1
\$\begingroup\$

I wanted to store some dictionary data (key/value pairs of strings) in C, and decided to use a trie.

I found what looks like a good implementation here, along with some nice notes.

In this implementation, each node in the trie is a trie itself. Each node has next, prev, child, and parent properties, pointing to other nodes or NULL.

I've modified the code as follows:

  • Node values are of type void * instead of type int.

  • Keys are kept in alphabetical order as new nodes are added. This isn't much trouble, since tries to a lot of the work naturally.

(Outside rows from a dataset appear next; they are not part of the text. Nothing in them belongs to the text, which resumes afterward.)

-- ==== Sys2Proof/Machine/State.lean ====
section
/-! DEFINITION. The whole state of the KZ-2, block by block (00_scope.md, "Blocks of the KZ-2"), as plain data,
and the state right after reset.

Weights, times and counts are natural numbers; positions, temperatures, counts of a scale, the book and the
settings are integers.  A time is a reading of the plant clock unless it says seconds, which are counted by the
owning block's own timing (R3, R87, R94, R142). -/

namespace Sys2Proof.Machine

/-! ## Hoist Sequencer (chapter 1) -/

/-- The phases of a hoist, in the order of the phase table (R5 to R6). -/
inductive Phase where
  | idle | weighIn | awaitSpan | travelIn | awaitAdmit | entry | immerse | awaitSkim | withdraw | drain
  | weighOut | travelOut | held | raising | jogging | recover | disabled
deriving DecidableEq, Repr

/-- The two axes of a hoist. -/
inductive Axis where
  | lift | travel
deriving DecidableEq, Repr

/-- The motion in flight (R3, R4, R5).  `elapsed` is the seconds since it was issued. -/
structure Motion where
  axis : Axis
  target : Int
  speed : Int
  issued : Nat
  limit : Nat
  elapsed : Nat
deriving DecidableEq, Repr

/-- The skim state of a hoist (R3). -/
inductive SkimState where
  | none | waiting | done (time : Nat) | missed
deriving DecidableEq, Repr

/-- The causes of a failed admission trial, in the order of R11 and R86. -/
inductive AdmitCause where
  | temperatureUnknown | tooCold | tooHot | depthUnknown | notCovered | throughput
deriving DecidableEq, Repr

/-- The items of R3, the hold button and its timer (R28), the recovery wait (R32), the vibrator output (R19)
and the retained enable state (R31).  "Weigh in progress" of R3 is the state of the hoist's Weigh Engine.
`lateAxis` is the axis of a motion that a drive fault ended when its overdue limit had passed: the overdue that comes
together with the fault may still be taken, until the second has ended (R171, log entry 40). -/
structure Sequencer where
  enabled : Bool
  phase : Phase
  heldPhase : Option Phase
  load : Option Nat
  pImm : Option Int
  pClr : Option Int
  centre : Option Int
  motion : Option Motion
  lift : Option Int
  travel : Option Int
  countdown : Option Nat
  skim : SkimState
  skimWait : Option Nat
  overdip : Option Nat
  overdipRaised : Bool
  vibrate : Option Nat
  drain : Option Nat
  vibratorOn : Bool
  causes : List AdmitCause
  pressed : Bool
  holdTimer : Option Nat
  recoverWait : Option Nat
  lateAxis : Option Axis
deriving DecidableEq, Repr

/-! ## Weigh Engine (chapter 6) -/

inductive WeighKind where
  | weighIn | weighOut
deriving DecidableEq, Repr

inductive RangeFlag where
  | over | under
deriving DecidableEq, Repr

/-- The best window of a weigh (R94, R101). -/
structure BestWindow where
  mean : Int
  spread : Int
  time : Nat
deriving DecidableEq, Repr

/-- The items that belong to a weigh in progress (R94). -/
structure Weigh where
  kind : WeighKind
  size : Nat
  band : Int
  timeout : Nat
  elapsed : Nat
  passed : Bool
  window : List Int
  best : Option BestWindow
  completed : Nat
  bad : Nat
deriving DecidableEq, Repr

/-- The last window record (R94, R99). -/
structure LastWindow where
  kind : WeighKind
  size : Nat
  mean : Int
  spread : Int
  stable : Bool
  weight : Nat
  range : Option RangeFlag
  time : Nat
deriving DecidableEq, Repr

/-- A Weigh Engine: WEIGHING while `weigh` is present, IDLE while it is absent (R94). -/
structure WeighEngine where
  weigh : Option Weigh
  last : Option LastWindow
deriving DecidableEq, Repr

/-! ## Span Arbiter (chapter 3) -/

/-- Owners of spans and claimants, in the order of R60. -/
inductive Owner where
  | hoist (h : Hoist) | maint (number : Nat)
deriving DecidableEq, Repr

/-- A granted span (R47). -/
structure Span where
  owner : Owner
  first : Nat
  last : Nat
  granted : Nat
deriving DecidableEq, Repr

/-- What a claim asks for (R49): a hoist claim a length, a maintenance claim its zones. -/
inductive ClaimNeed where
  | length (n : Nat) | zones (first last : Nat)
deriving DecidableEq, Repr

structure Claim where
  claimant : Owner
  need : ClaimNeed
  joined : Nat
deriving DecidableEq, Repr

/-- `service` holds zone 1 to zone 12, true IN_SERVICE.  The owner of a zone is read from the granted spans. -/
structure SpanArbiter where
  service : List Bool
  spans : List Span
  queue : List Claim
deriving DecidableEq, Repr

/-! ## Skimmer Arbiter (chapter 4) -/

inductive SkimmerMode where
  | idle | sweeping | outOfService
deriving DecidableEq, Repr

/-- The sweep record (R63); hoist and span absent in the start-up record (R73). -/
structure Sweep where
  hoist : Option Hoist
  span : Option (Nat × Nat)
  start : Nat
  abort : Bool
deriving DecidableEq, Repr

/-- A waiting skim request (R64).  Arrival order is kept by the place in the queue. -/
structure SkimRequest where
  hoist : Hoist
  first : Nat
  last : Nat
  due : Nat
deriving DecidableEq, Repr

/-- `outFlag` is the retained out-of-service flag; `pollsBegun` is set when a command of the sweep has ended done
or masked, from when on polls fall due (R65, R160). -/
structure Skimmer where
  mode : SkimmerMode
  sweep : Option Sweep
  queue : List SkimRequest
  outFlag : Bool
  pollsBegun : Bool
deriving DecidableEq, Repr

/-! ## Bath Monitor and Admission Gate (chapter 5) -/

/-- One channel of the latest THERMO poll (R76, R92): its reading, absent where the poll gave none, and validity. -/
structure ChannelView where
  reading : Option Int
  valid : Bool
deriving DecidableEq, Repr

/-- The quiet reading (R82). -/
structure QuietReading where
  depth : Int
  temp : Int
  density : Int
  length : Int
  width : Int
  book : Int
  time : Nat
deriving DecidableEq, Repr

/-- `polled`: a THERMO poll has ended since the last reset (R77).  `quiet`: kettle state QUIET (R80). -/
structure Bath where
  channels : List ChannelView
  temp : Option Int
  polled : Bool
  overArmed : Bool
  quiet : Bool
  settle : Nat
  reading : Option QuietReading
  hEst : Option Int
  levelArmed : Bool
deriving DecidableEq, Repr

/-- An entry of the throughput window (R87). -/
structure WindowEntry where
  weight : Nat
  age : Nat
deriving DecidableEq, Repr

/-! ## Record Store (chapter 7) -/

structure OrderRec where
  number : Nat
  isOpen : Bool
  reference : Option (List Nat)
  opened : Nat
  closed : Option Nat
  blackNet : Nat
  galvNet : Nat
  pickup : Nat
  dipped : Nat
  nonconforming : Nat
  lossSuspect : Nat
  unweighed : Nat
  overflow : Bool
deriving DecidableEq, Repr

inductive LoadState where
  | registered | inCycle | complete
deriving DecidableEq, Repr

This should improve search time, since you can stop looking for a character once you find a character in the same position with a greater value.

    This might slow down adding new keys, except that adding new keys involves searching for existing keys, so adding sorted keys could possibly be faster in some cases.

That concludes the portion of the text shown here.